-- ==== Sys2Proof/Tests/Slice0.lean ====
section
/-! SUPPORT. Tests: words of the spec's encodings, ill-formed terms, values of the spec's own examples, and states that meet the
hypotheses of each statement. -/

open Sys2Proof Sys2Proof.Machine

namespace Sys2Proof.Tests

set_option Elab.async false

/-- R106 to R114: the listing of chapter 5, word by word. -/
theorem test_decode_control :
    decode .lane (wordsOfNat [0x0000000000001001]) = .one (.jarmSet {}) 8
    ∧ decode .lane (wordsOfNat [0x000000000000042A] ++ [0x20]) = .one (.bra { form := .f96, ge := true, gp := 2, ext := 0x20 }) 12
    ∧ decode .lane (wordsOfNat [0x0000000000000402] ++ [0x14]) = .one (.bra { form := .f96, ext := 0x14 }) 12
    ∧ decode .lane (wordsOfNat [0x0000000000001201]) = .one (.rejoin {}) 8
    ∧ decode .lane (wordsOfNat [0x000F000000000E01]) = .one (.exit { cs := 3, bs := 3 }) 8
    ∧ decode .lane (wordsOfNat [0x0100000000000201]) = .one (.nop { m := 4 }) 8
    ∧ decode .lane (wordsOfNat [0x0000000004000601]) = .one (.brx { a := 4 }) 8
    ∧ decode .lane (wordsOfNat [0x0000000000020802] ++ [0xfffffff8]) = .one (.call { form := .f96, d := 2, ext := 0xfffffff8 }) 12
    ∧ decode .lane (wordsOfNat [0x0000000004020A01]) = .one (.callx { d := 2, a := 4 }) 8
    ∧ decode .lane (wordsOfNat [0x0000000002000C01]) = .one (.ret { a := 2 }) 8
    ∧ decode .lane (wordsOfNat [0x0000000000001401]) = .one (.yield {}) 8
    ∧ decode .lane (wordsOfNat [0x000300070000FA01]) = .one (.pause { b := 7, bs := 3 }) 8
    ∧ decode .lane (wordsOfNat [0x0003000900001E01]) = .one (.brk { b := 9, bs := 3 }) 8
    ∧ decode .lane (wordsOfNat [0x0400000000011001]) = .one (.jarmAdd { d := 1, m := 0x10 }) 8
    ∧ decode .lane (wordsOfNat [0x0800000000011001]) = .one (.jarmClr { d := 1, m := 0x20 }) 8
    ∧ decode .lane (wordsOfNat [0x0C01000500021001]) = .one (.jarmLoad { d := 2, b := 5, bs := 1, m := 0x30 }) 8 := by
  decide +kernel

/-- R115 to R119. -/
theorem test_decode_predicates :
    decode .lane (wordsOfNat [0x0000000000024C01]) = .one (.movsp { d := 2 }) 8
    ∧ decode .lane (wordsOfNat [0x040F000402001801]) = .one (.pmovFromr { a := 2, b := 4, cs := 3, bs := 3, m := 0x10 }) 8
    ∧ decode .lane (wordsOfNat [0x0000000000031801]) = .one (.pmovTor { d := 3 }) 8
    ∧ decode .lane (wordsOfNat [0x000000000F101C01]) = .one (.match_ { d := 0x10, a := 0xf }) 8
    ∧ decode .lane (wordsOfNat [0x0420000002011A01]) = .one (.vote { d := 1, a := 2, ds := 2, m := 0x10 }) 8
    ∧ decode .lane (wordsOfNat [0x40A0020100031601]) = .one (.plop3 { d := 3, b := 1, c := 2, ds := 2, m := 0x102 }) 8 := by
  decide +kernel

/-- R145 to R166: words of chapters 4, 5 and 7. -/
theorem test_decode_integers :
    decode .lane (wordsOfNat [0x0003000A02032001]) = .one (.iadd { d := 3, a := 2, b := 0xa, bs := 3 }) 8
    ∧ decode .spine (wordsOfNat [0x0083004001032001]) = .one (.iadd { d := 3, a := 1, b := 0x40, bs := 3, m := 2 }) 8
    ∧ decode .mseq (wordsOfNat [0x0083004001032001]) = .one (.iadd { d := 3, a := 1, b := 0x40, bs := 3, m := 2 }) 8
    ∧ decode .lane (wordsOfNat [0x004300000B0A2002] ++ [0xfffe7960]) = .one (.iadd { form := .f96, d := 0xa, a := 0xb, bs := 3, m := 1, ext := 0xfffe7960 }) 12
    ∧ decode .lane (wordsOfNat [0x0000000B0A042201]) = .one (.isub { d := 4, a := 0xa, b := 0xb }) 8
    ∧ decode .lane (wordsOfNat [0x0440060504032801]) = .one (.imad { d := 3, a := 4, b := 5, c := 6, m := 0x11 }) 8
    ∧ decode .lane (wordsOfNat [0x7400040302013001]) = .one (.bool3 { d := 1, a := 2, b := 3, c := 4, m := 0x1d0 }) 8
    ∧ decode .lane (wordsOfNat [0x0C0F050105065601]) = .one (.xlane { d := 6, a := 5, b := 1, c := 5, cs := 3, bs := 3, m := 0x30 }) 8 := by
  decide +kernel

══════════

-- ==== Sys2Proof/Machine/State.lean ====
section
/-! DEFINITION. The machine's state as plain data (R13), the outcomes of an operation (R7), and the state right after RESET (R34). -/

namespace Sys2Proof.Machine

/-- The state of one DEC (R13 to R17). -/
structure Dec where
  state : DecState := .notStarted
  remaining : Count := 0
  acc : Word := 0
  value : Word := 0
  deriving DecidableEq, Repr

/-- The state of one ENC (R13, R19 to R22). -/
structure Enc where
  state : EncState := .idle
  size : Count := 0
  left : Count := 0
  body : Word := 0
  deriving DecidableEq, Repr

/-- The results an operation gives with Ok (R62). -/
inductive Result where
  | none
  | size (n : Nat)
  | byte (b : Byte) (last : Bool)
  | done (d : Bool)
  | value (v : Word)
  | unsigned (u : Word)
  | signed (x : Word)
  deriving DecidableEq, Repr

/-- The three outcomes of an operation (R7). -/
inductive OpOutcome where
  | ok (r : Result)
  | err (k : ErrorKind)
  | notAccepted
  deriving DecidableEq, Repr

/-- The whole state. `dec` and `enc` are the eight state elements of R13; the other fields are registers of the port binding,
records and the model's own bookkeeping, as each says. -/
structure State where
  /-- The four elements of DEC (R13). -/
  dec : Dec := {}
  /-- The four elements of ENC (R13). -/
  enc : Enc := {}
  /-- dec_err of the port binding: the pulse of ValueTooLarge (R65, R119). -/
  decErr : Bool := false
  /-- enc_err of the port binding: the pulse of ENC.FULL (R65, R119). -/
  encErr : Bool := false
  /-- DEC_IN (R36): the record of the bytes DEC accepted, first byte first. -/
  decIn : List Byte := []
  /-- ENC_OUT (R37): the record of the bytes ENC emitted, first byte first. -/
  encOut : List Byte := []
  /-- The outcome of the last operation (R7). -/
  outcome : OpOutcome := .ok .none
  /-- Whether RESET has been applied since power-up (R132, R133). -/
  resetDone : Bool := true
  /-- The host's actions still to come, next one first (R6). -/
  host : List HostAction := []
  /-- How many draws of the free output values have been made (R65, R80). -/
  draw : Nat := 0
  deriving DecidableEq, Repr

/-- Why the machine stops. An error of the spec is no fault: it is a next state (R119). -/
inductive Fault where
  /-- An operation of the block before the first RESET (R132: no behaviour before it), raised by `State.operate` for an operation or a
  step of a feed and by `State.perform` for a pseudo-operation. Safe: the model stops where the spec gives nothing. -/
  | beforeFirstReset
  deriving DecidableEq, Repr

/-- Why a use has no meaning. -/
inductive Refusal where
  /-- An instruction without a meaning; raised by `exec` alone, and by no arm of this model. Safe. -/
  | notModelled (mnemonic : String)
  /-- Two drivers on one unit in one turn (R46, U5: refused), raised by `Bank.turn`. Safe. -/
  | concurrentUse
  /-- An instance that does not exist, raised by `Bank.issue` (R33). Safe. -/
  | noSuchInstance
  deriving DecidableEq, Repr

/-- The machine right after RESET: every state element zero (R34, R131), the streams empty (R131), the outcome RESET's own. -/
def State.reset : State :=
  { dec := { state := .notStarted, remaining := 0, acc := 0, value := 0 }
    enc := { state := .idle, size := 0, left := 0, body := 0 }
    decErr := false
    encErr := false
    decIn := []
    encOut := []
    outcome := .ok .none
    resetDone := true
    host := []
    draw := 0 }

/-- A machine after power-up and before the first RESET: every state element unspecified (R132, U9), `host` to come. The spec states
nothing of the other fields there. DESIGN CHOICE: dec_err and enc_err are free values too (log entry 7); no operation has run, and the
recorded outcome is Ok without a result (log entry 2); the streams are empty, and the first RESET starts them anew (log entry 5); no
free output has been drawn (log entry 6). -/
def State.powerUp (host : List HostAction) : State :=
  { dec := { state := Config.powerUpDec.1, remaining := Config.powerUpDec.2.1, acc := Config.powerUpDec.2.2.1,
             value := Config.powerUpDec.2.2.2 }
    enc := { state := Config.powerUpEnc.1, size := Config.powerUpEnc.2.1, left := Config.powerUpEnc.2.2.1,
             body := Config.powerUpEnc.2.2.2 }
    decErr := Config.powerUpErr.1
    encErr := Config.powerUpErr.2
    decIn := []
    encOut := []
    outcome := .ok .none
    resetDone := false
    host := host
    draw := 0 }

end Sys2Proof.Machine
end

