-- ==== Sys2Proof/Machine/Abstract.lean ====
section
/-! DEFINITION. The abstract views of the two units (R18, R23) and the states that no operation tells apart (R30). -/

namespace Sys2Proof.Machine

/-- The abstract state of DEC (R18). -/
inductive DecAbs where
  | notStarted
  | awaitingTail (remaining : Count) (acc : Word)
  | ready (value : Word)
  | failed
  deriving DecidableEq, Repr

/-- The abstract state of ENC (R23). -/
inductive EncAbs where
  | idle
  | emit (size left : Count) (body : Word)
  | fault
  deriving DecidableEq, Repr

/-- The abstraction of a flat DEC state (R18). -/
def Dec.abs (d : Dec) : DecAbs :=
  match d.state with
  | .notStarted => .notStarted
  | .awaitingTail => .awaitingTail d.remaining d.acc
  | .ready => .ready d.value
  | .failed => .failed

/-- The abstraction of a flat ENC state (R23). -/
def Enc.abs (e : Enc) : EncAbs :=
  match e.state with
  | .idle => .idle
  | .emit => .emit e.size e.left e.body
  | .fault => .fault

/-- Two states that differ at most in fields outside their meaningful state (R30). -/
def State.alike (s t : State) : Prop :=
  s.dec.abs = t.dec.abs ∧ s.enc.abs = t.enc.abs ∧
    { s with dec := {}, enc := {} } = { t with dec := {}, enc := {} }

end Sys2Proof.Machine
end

══════════

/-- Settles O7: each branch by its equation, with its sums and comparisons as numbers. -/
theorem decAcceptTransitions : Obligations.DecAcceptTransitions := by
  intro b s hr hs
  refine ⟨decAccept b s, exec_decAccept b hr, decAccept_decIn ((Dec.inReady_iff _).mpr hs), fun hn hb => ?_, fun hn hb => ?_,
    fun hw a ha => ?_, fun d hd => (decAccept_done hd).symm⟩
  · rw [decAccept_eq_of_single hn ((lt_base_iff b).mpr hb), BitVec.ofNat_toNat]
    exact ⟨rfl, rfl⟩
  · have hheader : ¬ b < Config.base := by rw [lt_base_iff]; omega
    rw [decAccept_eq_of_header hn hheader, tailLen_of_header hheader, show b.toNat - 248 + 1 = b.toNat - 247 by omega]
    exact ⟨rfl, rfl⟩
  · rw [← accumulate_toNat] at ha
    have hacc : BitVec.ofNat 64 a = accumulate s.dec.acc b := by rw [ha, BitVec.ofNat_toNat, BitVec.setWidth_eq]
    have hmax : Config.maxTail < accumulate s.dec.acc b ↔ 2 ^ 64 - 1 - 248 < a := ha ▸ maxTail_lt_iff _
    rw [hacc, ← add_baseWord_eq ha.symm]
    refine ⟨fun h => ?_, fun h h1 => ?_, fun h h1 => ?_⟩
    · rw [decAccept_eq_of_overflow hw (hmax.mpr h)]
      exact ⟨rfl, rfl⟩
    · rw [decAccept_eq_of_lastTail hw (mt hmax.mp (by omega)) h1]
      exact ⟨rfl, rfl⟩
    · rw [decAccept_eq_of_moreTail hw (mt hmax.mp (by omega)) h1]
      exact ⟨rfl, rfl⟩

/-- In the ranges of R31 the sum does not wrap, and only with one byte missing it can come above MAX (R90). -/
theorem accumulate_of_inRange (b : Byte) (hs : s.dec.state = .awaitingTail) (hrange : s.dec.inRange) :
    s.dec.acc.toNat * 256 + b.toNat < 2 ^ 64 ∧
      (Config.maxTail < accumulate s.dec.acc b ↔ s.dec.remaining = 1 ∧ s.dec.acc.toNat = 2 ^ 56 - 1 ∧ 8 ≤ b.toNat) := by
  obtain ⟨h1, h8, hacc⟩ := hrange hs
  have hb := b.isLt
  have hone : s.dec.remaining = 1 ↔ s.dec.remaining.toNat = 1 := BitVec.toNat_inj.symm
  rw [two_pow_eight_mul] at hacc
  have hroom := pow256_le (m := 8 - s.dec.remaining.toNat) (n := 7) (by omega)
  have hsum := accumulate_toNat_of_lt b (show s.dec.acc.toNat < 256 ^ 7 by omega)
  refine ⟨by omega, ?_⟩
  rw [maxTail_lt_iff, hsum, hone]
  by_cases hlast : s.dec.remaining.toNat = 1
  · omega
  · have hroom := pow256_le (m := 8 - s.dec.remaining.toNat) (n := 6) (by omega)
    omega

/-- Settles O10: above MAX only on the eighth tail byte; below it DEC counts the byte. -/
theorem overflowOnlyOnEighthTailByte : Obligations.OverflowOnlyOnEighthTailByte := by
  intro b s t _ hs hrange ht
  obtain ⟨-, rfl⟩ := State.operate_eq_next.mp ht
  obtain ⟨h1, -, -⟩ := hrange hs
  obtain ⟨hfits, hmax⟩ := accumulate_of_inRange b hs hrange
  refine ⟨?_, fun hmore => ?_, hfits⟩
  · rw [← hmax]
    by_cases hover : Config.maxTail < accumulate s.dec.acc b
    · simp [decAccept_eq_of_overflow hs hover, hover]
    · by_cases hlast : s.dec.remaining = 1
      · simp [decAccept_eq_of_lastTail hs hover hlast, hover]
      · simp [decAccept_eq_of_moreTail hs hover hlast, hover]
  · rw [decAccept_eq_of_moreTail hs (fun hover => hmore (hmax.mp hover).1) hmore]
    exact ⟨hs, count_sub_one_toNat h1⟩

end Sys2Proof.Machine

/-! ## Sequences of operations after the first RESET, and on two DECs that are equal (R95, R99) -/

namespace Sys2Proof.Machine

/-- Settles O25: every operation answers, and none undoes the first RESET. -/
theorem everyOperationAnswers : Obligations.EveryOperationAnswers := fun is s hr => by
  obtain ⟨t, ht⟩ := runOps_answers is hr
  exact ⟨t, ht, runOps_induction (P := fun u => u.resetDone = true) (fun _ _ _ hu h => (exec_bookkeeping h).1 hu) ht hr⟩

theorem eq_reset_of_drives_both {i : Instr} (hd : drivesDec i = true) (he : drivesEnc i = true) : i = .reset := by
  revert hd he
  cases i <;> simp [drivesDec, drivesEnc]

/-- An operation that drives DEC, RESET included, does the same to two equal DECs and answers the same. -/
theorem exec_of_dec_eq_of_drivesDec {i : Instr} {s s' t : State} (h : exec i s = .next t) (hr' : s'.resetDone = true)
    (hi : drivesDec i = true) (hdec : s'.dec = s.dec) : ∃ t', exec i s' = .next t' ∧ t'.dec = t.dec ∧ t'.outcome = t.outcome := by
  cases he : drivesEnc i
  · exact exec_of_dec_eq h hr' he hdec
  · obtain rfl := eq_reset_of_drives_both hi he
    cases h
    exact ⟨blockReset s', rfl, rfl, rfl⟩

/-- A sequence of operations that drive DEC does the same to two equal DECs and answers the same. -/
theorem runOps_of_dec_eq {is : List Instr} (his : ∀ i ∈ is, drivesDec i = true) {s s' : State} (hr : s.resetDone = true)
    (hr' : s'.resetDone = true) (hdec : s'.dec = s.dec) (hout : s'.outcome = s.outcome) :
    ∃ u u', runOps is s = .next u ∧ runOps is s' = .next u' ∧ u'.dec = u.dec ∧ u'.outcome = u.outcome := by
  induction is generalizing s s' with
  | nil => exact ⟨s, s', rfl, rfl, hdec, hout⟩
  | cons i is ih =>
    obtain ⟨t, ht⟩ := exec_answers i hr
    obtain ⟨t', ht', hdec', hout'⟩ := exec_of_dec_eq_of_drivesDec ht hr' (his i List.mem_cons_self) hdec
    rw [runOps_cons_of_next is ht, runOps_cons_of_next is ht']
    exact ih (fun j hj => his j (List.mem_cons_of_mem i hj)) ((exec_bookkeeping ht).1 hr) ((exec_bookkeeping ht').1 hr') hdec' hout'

══════════

**ASSIGNMENT:**
Report every line of the data in which "nothing" appears.

**EXERCISE ANSWER:**
  step of a feed and by `State.perform` for a pseudo-operation. Safe: the model stops where the spec gives nothing. -/
nothing of the other fields there. DESIGN CHOICE: dec_err and enc_err are free values too (log entry 7); no operation has run, and the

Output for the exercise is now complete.